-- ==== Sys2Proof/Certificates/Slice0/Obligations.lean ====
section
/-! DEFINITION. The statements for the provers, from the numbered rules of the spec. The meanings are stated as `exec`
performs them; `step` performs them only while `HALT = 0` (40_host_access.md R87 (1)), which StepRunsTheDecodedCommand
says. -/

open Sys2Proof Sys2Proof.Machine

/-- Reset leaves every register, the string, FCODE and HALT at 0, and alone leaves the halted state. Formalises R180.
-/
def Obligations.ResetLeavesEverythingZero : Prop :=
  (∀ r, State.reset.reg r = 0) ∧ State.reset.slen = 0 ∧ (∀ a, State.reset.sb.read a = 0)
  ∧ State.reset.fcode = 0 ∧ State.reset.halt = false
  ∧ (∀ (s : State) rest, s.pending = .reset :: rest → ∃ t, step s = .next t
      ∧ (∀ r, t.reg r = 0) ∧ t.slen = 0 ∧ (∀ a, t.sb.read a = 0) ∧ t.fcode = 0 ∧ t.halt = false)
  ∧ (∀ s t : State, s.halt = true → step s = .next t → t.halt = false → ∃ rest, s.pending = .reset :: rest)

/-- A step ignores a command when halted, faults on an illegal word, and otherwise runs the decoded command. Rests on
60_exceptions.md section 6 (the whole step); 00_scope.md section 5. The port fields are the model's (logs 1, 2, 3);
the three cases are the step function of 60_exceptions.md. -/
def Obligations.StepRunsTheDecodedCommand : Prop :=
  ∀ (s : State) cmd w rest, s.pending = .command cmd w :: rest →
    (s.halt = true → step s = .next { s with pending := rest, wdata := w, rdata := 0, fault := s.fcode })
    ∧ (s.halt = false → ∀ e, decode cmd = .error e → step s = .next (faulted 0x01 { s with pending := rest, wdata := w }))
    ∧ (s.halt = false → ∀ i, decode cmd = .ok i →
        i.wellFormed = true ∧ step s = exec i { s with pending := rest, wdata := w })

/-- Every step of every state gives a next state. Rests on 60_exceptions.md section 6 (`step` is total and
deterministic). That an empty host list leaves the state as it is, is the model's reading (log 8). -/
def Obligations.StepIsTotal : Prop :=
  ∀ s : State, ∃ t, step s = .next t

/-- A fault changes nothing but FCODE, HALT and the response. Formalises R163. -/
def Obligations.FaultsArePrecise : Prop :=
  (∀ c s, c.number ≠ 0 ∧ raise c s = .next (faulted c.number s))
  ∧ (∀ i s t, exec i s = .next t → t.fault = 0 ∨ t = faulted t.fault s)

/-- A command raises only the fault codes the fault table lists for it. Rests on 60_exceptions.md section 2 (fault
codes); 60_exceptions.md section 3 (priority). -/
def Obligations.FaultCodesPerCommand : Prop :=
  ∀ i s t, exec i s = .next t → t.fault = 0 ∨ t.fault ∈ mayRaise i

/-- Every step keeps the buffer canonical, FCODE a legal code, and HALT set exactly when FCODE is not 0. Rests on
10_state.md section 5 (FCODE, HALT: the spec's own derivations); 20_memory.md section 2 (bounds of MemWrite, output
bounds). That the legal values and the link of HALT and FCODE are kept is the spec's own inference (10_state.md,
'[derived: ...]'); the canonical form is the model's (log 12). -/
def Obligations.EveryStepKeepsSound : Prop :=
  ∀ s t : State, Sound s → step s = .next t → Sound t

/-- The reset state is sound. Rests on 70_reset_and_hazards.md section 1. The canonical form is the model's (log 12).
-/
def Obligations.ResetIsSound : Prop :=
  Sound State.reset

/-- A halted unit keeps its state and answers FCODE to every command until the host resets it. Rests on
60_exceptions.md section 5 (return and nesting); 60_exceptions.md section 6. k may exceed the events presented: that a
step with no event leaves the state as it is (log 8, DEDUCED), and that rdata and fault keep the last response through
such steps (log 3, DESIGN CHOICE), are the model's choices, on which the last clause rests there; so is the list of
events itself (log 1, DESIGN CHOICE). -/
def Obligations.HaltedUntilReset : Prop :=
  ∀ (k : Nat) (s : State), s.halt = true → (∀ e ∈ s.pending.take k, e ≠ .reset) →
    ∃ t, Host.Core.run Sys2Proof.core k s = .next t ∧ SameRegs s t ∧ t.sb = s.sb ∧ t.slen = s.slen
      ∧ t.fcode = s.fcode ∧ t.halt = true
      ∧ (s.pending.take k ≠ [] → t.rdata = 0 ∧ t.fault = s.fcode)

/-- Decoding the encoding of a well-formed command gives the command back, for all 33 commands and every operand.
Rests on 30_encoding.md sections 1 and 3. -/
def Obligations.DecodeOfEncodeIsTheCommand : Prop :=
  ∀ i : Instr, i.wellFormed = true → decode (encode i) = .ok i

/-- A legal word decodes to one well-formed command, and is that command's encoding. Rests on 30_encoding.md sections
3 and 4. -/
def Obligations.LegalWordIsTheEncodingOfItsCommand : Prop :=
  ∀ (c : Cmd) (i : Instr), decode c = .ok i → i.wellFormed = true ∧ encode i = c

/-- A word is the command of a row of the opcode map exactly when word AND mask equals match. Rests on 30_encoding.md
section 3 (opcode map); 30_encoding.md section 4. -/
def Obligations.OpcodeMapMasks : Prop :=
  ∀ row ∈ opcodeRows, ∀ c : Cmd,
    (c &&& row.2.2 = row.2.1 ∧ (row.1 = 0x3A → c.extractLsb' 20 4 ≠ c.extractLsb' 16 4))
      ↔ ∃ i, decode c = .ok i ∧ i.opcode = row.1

───

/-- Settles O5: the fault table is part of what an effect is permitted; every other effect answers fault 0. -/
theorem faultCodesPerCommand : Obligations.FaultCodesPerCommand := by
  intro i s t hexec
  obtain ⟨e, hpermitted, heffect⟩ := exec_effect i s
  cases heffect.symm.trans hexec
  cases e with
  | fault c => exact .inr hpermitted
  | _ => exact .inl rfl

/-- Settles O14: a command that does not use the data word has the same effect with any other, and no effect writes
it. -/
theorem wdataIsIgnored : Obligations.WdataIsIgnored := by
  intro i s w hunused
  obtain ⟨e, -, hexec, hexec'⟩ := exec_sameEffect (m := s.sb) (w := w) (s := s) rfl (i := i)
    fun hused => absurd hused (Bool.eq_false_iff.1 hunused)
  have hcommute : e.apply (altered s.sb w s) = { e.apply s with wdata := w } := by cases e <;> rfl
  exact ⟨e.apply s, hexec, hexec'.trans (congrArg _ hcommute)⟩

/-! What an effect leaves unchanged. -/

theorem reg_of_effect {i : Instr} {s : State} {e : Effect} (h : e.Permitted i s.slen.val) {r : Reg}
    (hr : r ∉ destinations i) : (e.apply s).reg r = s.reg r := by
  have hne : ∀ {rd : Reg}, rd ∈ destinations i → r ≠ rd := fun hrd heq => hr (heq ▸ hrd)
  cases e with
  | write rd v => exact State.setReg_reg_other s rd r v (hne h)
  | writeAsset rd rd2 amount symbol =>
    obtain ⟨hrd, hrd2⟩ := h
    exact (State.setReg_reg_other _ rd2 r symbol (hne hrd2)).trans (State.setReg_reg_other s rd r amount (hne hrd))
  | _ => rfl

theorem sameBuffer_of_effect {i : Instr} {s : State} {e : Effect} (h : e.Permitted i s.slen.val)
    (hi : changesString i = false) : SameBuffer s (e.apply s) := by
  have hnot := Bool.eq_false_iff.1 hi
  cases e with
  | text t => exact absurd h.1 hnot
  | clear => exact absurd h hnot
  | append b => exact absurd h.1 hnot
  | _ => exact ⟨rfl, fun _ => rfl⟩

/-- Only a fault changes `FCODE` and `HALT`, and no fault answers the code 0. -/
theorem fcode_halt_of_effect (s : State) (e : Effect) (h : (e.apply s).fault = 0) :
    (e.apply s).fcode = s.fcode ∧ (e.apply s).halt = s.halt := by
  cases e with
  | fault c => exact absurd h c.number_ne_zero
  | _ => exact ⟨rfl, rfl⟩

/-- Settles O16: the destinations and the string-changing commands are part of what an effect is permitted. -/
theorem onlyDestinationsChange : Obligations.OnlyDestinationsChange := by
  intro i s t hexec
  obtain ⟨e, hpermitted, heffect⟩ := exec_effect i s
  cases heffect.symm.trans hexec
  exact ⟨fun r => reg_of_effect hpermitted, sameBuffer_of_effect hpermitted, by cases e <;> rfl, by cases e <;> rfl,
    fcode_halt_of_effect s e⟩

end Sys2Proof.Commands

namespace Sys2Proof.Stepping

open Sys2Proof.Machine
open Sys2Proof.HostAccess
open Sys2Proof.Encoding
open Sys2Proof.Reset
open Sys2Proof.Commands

───

Look above for the line containing "State.reset.halt = false" and the line containing "t.halt = false)". Transcribe both, with the lines between them, exactly.

**Your solution:**
  ∧ State.reset.fcode = 0 ∧ State.reset.halt = false
  ∧ (∀ (s : State) rest, s.pending = .reset :: rest → ∃ t, step s = .next t
      ∧ (∀ r, t.reg r = 0) ∧ t.slen = 0 ∧ (∀ a, t.sb.read a = 0) ∧ t.fcode = 0 ∧ t.halt = false)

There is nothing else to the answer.